Simple habits can keep dangerous risks small. I've never had pneumonia before, but I'm not really surprised I got it. You see, I spend a lot more time than most people in places where I'm likely to catch disease. When I'm minding my own business, I'm out walking every morning and evening, regardless of weather, and I'm more likely to catch something during those times because my body is weak against exposure. I also spend a lot more time than most people talking to, standing near, and working with the indigent. When we go feed them, since I didn't actually prepare any food, I usually end up going down the line either handing out socks or talking to them about religious topics, meaning I get a lot more face time than those who serve the food. They're no better about covering their mouths than children, and so I bet money I caught it from some homeless dude. No good deed goes unpunished, right?

It's always the little things that matter. The bacteria that cause pneumonia are 1 millionth of a meter in length, so small that even if you could see them your brain would ignore them, and yet they brought me low to my bed for weeks. Seemingly unimportant decisions, innocent deviations, and any time we are off by a few degrees, things end up far from where we hoped.
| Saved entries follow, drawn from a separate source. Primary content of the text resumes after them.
/-- IDE_KEY_SET: the entry of a link with IDE off is zero: the effect and the answer of an accepted command. -/
def ideKeySetEffect (w : Who) (p : Bytes) (s : State) : Ans × State :=
  startJob s w 0x0604 p [(.port (u8 p 0), false)] 0

/-- IDE_KEY_SET's checks: the entry of a link with IDE off is zero. -/
def ideKeySetBody (w : Who) (p : Bytes) (s : State) : Ans × State :=
  orElse (ideKeySetChecks w p s) s (ideKeySetEffect w p s)

/-- IDE_KEY_SET. -/
def specIdeKeySet : CmdSpec := { op := 0x0604, len := lenIs 168, body := ideKeySetBody }

/-- IDE_KEY_SET (R85). -/
def execIdeKeySet (m : Fin 24) (slot : Fin 8) (p : Bytes) (s : State) : Host.Outcome State Fault Refusal := .next (runCmd specIdeKeySet m.val slot.val p s)

/-- The keys of an entry. -/
def ideEntry (p : Bytes) (o : Nat) : BitVec 256 × BitVec 256 × DWord × DWord :=
  (BitVec.ofNat 256 (beN p o 32), BitVec.ofNat 256 (beN p (o + 32) 32), BitVec.ofNat 64 (beN p (o + 64) 8), BitVec.ofNat 64 (beN p (o + 72) 8))

/-- Keys for every link of the port that has IDE on; it is Insecure no longer (R85, R86). -/
def setIdeKeys (p : Bytes) (s : State) : State :=
  [0, 1].foldl (fun s e =>
    let l := 2 * u8 p 0 + e
    if (linkAt s l).ide then
      modLink (modVault s (fun v => { v with ideKeys := tset none v.ideKeys l (some (ideEntry p (8 + 80 * e))) })) l (fun x => { x with insecure := false })
    else s) s

/-- A step of IDE_KEY_SET. -/
def stepIdeKeySet (s : State) (id : Nat) (j : Job) : State := stepPort s id j (setIdeKeys j.payload)

/-! ## PORT_LOOPBACK, PORT_STATUS -/

/-- PORT_LOOPBACK: the checks of R352 from the requester's rights on. -/
def portLoopbackChecks (_w : Who) (p : Bytes) (s : State) : Option Ans :=
  firstRefusal (portRefusal s p ++ [chk (decide (u8 p 1 ≤ 2)) (badArg 1), chk (decide (u8 p 2 ≤ 4)) (badArg 2), boundOk p 4,
      chk (decide (u32 p 8 ≤ 60000)) (badArg 8)])

/-- PORT_LOOPBACK: the effect and the answer of an accepted command. -/
def portLoopbackEffect (w : Who) (p : Bytes) (s : State) : Ans × State :=
  startJob s w 0x0602 p [(.port (u8 p 0), false)] 0

/-- PORT_LOOPBACK's checks. -/
def portLoopbackBody (w : Who) (p : Bytes) (s : State) : Ans × State :=
  orElse (portLoopbackChecks w p s) s (portLoopbackEffect w p s)

/-- PORT_LOOPBACK. -/
def specPortLoopback : CmdSpec := { op := 0x0602, len := lenIs 12, body := portLoopbackBody }

/-- PORT_LOOPBACK (R83). -/
def execPortLoopback (m : Fin 24) (slot : Fin 8) (p : Bytes) (s : State) : Host.Outcome State Fault Refusal := .next (runCmd specPortLoopback m.val slot.val p s)

/-- Words that a measurement fills (free values): n words of a number of bits. -/
def drawWords (bits : Nat) : Nat → State → Bytes × State
  | 0, s => ([], s)
  | n + 1, s =>
    let r := freeValue s
    let q := drawWords bits n r.2
    (leBytes 4 (r.1.toNat % 2 ^ bits) ++ q.1, q.2)

/-- The lanes of a link run a loopback test at the rate it had: adaptation stops in near-end loopback only (R70). -/
def loopLanes (s : State) (l rate : Nat) : State := if rate = 0 then s else (linkLanes s l).foldl (wakeLane · rate false) s

/-- A step of PORT_LOOPBACK: drain; the test; the errors of each lane (free values) and retraining. -/
def stepPortLoopback (s : State) (id : Nat) (j : Job) : State :=
  let n := u8 j.payload 0
  if j.stage = 0 then beginDrain s id
  else if j.stage = 2 then
    let s1 := modPort (portTaken s n) n (fun x => { x with loopback := true, nearEnd := decide (u8 j.payload 1 = 0) })
    toStage ([2 * n, 2 * n + 1].foldl (fun t l => loopLanes t l (linkAt s l).rate) s1) id 3
  else if j.stage = 3 then
    let s1 := [2 * n, 2 * n + 1].foldl (fun s l => (linkLanes s l).foldl sleepLane s) s
    let r := drawWords 32 16 (modPort s1 n (fun x => { x with loopback := false, nearEnd := false }))
    modJob (toStage (portRetrain r.2 n) id 4) id (fun x => { x with data := r.1 })
  else if j.stage = 4 then portWaits s id n j
  else s

/-- STATE of PORT_STATUS; a link in Recovery is training. -/
def linkCode : LState → Nat
  | .disabled => 0
  | .training => 1
  | .l0 => 2
  | .down => 3
  | .insecure => 4
  | .recovery => 1

/-- A link's part of PORT_STATUS. -/
def linkBytes (x : Link) : Bytes :=
  leBytes 1 (linkCode x.state) ++ leBytes 1 x.width ++ leBytes 1 x.rate ++ leBytes 1 (b2n x.viral + 2 * b2n x.reversed) ++
  [x.recovery, x.replay, x.miss, x.agentFault, x.stray].flatMap (fun c => leBytes 4 (ctrWord c)) ++
  leBytes 2 (x.tags.filter (·.2.isSome)).length ++ zeros 2

/-- PORT_STATUS: the checks of R352 from the requester's rights on. -/
def portStatusChecks (_w : Who) (p : Bytes) (s : State) : Option Ans :=
  firstRefusal (portRefusal s p ++ [flag01 p 1])

/-- PORT_STATUS: the effect and the answer of an accepted command. -/
def portStatusEffect (_w : Who) (p : Bytes) (s : State) : Ans × State :=
  let l := 2 * u8 p 0
  let clr := fun (x : Link) => { x with recovery := {}, replay := {}, miss := {}, agentFault := {}, stray := {} }
  (ansOk (linkBytes (linkAt s l) ++ linkBytes (linkAt s (l + 1))), if u8 p 1 = 1 then modLink (modLink s l clr) (l + 1) clr else s)

/-- PORT_STATUS. -/
def portStatusBody (w : Who) (p : Bytes) (s : State) : Ans × State :=
  orElse (portStatusChecks w p s) s (portStatusEffect w p s)

/-- PORT_STATUS. -/
def specPortStatus : CmdSpec := { op := 0x0603, len := lenIs 4, body := portStatusBody }

/-- PORT_STATUS (R371). -/
def execPortStatus (m : Fin 24) (slot : Fin 8) (p : Bytes) (s : State) : Host.Outcome State Fault Refusal := .next (runCmd specPortStatus m.val slot.val p s)

/-! ## LANE_STATUS, LANE_MARGIN, LANE_SLEEP (R70 to R73) -/

/-- The lane status word (R73); RATE and PORT_LANE of a reach lane read zero. -/
def laneWord (s : State) (f : Nat) : Nat :=
  let x := laneAt s f
  x.taps % 32 * 2 ^ 24 + x.preset % 16 * 2 ^ 20 + (if f < 128 then x.rate % 16 * 2 ^ 16 + f % 16 * 2 ^ 12 else 0) + b2n x.polInv * 2 ^ 11 +
  b2n x.reversed * 2 ^ 10 + b2n x.rxSleep * 2 ^ 9 + b2n x.txSleep * 2 ^ 8 + b2n x.adapt * 2 ^ 7 + b2n x.lol * 2 ^ 6 + b2n x.los * 2 ^ 5 + b2n x.locked * 2 ^ 4

/-- A lane's part of LANE_STATUS. -/
def laneBytes (s : State) (f : Nat) : Bytes := leBytes 4 (laneWord s f) ++ (List.range 5).flatMap (fun k => leBytes 4 (ctrWord (tget {} (laneAt s f).cnt k)))

/-- A lane's counters are cleared; a reach lane's next discard and underflow raise again (R88). -/
def laneClear (s : State) (f : Nat) : State :=
  let s1 := modLane s f (fun x => { x with cnt := [] })
  if f < 128 then s1 else modReach s1 (f - 128) (fun x => { x with discardRaised := false, underRaised := false })

/-- LANE_STATUS: the checks of R352 from the requester's rights on. -/
def laneStatusChecks (_w : Who) (p : Bytes) (s : State) : Option Ans :=
  let fs := (List.range (u8 p 1)).map (fun i => u8 p 0 + i)
  firstRefusal [firstRefusal (fs.map (laneAbsent s)), chk (decide (u8 p 0 < 160)) (badArg 0), chk (decide (u8 p 1 ≤ 32 ∧ u8 p 0 + u8 p 1 ≤ 160)) (badArg 1),
      flag01 p 2]

/-- LANE_STATUS: the effect and the answer of an accepted command. -/
def laneStatusEffect (_w : Who) (p : Bytes) (s : State) : Ans × State :=
  let fs := (List.range (u8 p 1)).map (fun i => u8 p 0 + i)
  (ansOk (fs.flatMap (laneBytes s)), if u8 p 2 = 1 then fs.foldl laneClear s else s)

/-- LANE_STATUS. -/
def laneStatusBody (w : Who) (p : Bytes) (s : State) : Ans × State :=
  orElse (laneStatusChecks w p s) s (laneStatusEffect w p s)

/-- LANE_STATUS. -/
def specLaneStatus : CmdSpec := { op := 0x0605, len := lenIs 4, body := laneStatusBody }

/-- LANE_STATUS (R73). -/
def execLaneStatus (m : Fin 24) (slot : Fin 8) (p : Bytes) (s : State) : Host.Outcome State Fault Refusal := .next (runCmd specLaneStatus m.val slot.val p s)

/-- The lane belongs to a link in L0. -/
def laneInL0 (s : State) (f : Nat) : Bool := match linkOfLane s f with | some l => decide ((linkAt s l).state = .l0) | none => false

/-- LANE_MARGIN: scans need a lane of a link in L0: the checks of R352 from the requester's rights on. -/
def laneMarginChecks (_w : Who) (p : Bytes) (s : State) : Option Ans :=
  let f := u8 p 0
  firstRefusal [laneAbsent s f, chk (decide (f < 160) && (decide (u8 p 1 ≤ 1) || laneInL0 s f)) (badArg 0), chk (decide (u8 p 1 ≤ 3)) (badArg 1)]

/-- LANE_MARGIN: scans need a lane of a link in L0: the effect and the answer of an accepted command. -/
def laneMarginEffect (w : Who) (p : Bytes) (s : State) : Ans × State :=
  let f := u8 p 0
  startJob s w 0x0606 p [(.lane f, false)] 0

/-- LANE_MARGIN's checks: scans need a lane of a link in L0. -/
def laneMarginBody (w : Who) (p : Bytes) (s : State) : Ans × State :=
  orElse (laneMarginChecks w p s) s (laneMarginEffect w p s)

/-- LANE_MARGIN. -/
def specLaneMargin : CmdSpec := { op := 0x0606, o := true, len := lenIs 4, body := laneMarginBody }

/-- LANE_MARGIN (R70, R371). -/
def execLaneMargin (m : Fin 24) (slot : Fin 8) (p : Bytes) (s : State) : Host.Outcome State Fault Refusal := .next (runCmd specLaneMargin m.val slot.val p s)

/-- The step of LANE_MARGIN: adaptation frozen or released, or the errors a scan counts (free values). -/
def stepLaneMargin (s : State) (id : Nat) (j : Job) : State :=
  let f := u8 j.payload 0
  match u8 j.payload 1 with
  | 0 => jobOk (modLane s f (fun x => { x with frozen := true, adapt := false })) id 0 (zeros 512)
  | 1 => jobOk (modLane s f (fun x => { x with frozen := false, adapt := !x.rxSleep && adaptsIn s f { x with frozen := false } })) id 0 (zeros 512)
  | 2 => let r := drawWords 32 64 s; jobOk r.2 id 0 (r.1 ++ zeros 256)
  | _ => let r := drawWords 32 128 s; jobOk r.2 id 0 r.1

/-- A lane's directions sleep or wake; a sleeping receiver keeps its adapted values. -/
def laneSleep (s : State) (f : Nat) (tx rx : Bool) : State :=
  modLane s f (fun x =>
    if rx then { x with txSleep := tx, rxSleep := true, taps := 0, adapt := false, locked := false }
    else { x with txSleep := tx, rxSleep := false, taps := dieTaps s f, adapt := adaptsIn s f x })

/-- LANE_SLEEP: not on a lane of a link that is not Disabled, nor on one that a job acts on (R19): the checks of R352 from the requester's rights on. -/
def laneSleepChecks (_w : Who) (p : Bytes) (s : State) : Option Ans :=
  let f := u8 p 0
  let idle := match linkOfLane s f with | some l => decide ((linkAt s l).state = .disabled) | none => true
  firstRefusal [laneAbsent s f, chk (decide (f < 160)) (badArg 0), flag01 p 1, flag01 p 2, chk idle busy2, freeOf s [.lane f]]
Yet, I know that I honestly do my best, and if I had to be perfect for it to work, then there was no point trying. Today, it is just the little things, but when you put enough little things together, their total sum is enough to bring down something far mightier. What began with maybe 100 bacilli blossomed into a million within days and probably ended up killing millions of my own cells before it ends. A few torn fibers, a few innocent flirts, a few items purloined perniciously, and pretty soon we're paying for our choices in ways we don't realize because we don't realize how many things added up to earn us our plight. For this reason, I try not to deviate from my rules. I keep them because they keep me. Lots of small bacteria combined made a huge impact on my life, and small habits could have prevented their entrance methinks if I'd taken them more seriously.

Ever since teaching in grad school, I've distrusted doctors, so I only went to see one because I had another reason that was less urgent. Sometimes we belittle things that we ought not. It seems a little thing to admit you need help, to get a regular checkup, and although I'm not going to probably change all that much, I am now on a regimen to get better, especially since I lost my voice several days ago, right about when I went to the doctor. So, I slug on, point at things, sigh a lot, and probably make people think I'm a jerk when I don't answer, but I really can't. We rely so much on speech, on affectation, and I can only communicate so well with typed words. You really only appreciate what you have when it's taken from you. I became so used to my habits, my routine, and the use of my limbs and faculties that it was tough some days to just lie there and do nothing, realizing that the work of the day was to get well, get rest, and get repaired. If I had insisted on hiking or running or leaving my house, at the very least I prolong my own suffering and possibly risk introducing it to others.

At the end of the day, it's always the little things. People remember the little things. When people ignore the little things, they often blow out of proportion. What seems little to you adds up to a big deal. Small lies evince lack of integrity eventually. Small fines deplete your account eventually. Small gestures endear you to others eventually. Simple habits create great change, for good or ill. For now, I feel small. I know that I am dumb for I cannot speak. It's amazing how much small and simple things change your world.